- [What the task requires]
Every line of the entries below from the one containing "object tables (index" to the one containing "inductive Ty where", both ends included, must be written out exactly. No other line belongs in the answer.
+===+
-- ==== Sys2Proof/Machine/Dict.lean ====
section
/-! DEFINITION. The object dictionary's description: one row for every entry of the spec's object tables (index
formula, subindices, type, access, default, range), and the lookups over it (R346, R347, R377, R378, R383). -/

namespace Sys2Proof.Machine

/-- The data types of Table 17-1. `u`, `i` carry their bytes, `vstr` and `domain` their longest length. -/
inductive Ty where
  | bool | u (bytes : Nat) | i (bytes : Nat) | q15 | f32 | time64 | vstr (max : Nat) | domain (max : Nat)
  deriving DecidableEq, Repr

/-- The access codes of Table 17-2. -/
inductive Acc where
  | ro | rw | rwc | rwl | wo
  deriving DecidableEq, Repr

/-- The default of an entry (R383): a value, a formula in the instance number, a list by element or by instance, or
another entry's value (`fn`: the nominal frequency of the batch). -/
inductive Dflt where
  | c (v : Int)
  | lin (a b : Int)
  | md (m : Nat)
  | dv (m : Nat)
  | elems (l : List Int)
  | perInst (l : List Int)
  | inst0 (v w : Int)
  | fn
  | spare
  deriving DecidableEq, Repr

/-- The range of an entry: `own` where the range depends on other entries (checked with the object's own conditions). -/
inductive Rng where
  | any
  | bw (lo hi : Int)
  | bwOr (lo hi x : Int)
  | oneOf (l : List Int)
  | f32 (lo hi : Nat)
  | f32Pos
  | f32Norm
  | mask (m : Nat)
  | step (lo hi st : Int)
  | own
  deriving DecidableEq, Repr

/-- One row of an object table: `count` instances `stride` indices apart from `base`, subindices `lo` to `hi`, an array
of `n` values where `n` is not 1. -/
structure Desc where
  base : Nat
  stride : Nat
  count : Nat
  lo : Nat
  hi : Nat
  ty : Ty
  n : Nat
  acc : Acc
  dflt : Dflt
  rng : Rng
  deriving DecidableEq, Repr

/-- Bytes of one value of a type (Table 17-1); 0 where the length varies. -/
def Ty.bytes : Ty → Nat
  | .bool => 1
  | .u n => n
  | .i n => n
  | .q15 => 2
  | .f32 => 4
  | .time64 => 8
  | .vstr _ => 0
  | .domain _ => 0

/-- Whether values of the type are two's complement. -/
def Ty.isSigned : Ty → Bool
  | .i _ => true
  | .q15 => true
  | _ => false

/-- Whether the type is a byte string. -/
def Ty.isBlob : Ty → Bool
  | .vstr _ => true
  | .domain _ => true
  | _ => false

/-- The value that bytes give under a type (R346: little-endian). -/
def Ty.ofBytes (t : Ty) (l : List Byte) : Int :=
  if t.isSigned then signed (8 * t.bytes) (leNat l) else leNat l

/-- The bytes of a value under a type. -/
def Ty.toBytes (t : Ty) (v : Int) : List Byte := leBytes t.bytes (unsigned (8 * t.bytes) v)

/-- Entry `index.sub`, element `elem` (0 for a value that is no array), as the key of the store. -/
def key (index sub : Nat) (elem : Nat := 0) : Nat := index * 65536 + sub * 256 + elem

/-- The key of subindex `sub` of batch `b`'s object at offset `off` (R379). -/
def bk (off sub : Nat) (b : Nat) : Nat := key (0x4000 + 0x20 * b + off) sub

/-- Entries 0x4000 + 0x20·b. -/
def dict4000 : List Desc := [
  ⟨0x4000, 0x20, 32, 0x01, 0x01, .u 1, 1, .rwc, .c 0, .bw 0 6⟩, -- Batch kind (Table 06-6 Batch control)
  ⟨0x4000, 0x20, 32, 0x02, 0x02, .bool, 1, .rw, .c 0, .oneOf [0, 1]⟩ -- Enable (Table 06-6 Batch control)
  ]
+===+
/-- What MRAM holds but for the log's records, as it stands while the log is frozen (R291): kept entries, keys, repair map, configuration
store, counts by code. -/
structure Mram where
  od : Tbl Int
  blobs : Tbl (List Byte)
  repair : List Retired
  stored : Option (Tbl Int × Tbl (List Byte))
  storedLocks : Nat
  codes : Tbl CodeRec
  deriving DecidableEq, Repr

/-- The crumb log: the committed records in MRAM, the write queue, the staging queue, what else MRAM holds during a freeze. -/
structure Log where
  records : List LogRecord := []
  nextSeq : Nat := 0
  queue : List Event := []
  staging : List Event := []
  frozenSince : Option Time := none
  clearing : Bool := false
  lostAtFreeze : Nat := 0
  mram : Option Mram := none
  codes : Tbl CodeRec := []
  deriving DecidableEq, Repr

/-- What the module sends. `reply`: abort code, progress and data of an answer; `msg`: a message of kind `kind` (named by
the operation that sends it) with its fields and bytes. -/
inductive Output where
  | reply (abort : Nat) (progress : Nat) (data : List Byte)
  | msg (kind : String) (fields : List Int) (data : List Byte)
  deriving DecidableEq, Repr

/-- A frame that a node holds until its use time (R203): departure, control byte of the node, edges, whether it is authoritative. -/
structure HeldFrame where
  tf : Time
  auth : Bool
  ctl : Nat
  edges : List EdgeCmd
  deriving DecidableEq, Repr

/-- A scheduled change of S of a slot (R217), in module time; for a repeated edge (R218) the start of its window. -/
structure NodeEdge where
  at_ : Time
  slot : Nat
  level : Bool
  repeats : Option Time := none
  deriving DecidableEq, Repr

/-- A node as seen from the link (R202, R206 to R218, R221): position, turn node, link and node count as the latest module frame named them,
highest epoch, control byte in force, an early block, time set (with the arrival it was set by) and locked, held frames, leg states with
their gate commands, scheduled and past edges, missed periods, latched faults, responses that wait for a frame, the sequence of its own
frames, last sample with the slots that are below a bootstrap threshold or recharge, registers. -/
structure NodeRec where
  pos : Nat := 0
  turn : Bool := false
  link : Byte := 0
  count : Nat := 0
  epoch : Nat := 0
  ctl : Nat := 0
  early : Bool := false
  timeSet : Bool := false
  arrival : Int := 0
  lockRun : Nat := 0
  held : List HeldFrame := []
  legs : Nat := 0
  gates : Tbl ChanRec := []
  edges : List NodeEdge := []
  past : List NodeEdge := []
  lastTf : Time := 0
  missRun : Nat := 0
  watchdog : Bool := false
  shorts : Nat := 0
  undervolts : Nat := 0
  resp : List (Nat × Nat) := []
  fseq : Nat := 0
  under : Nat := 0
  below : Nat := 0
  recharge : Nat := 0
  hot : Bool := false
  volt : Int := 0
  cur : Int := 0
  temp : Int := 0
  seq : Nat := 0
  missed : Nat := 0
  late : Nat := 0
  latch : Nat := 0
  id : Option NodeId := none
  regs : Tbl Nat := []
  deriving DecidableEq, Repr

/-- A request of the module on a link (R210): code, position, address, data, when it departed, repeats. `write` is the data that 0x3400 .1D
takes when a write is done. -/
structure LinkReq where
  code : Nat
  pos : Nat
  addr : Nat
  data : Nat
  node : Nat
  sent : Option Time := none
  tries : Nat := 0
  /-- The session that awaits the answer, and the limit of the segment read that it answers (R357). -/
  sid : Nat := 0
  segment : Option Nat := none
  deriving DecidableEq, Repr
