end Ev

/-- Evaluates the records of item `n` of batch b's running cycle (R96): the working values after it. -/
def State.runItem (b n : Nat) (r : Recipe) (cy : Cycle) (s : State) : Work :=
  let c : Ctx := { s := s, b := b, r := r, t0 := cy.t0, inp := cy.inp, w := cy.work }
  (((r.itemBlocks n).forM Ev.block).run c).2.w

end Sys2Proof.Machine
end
+===+
- [Exercise response]
/-! DEFINITION. The object dictionary's description: one row for every entry of the spec's object tables (index
formula, subindices, type, access, default, range), and the lookups over it (R346, R347, R377, R378, R383). -/

namespace Sys2Proof.Machine

/-- The data types of Table 17-1. `u`, `i` carry their bytes, `vstr` and `domain` their longest length. -/
inductive Ty where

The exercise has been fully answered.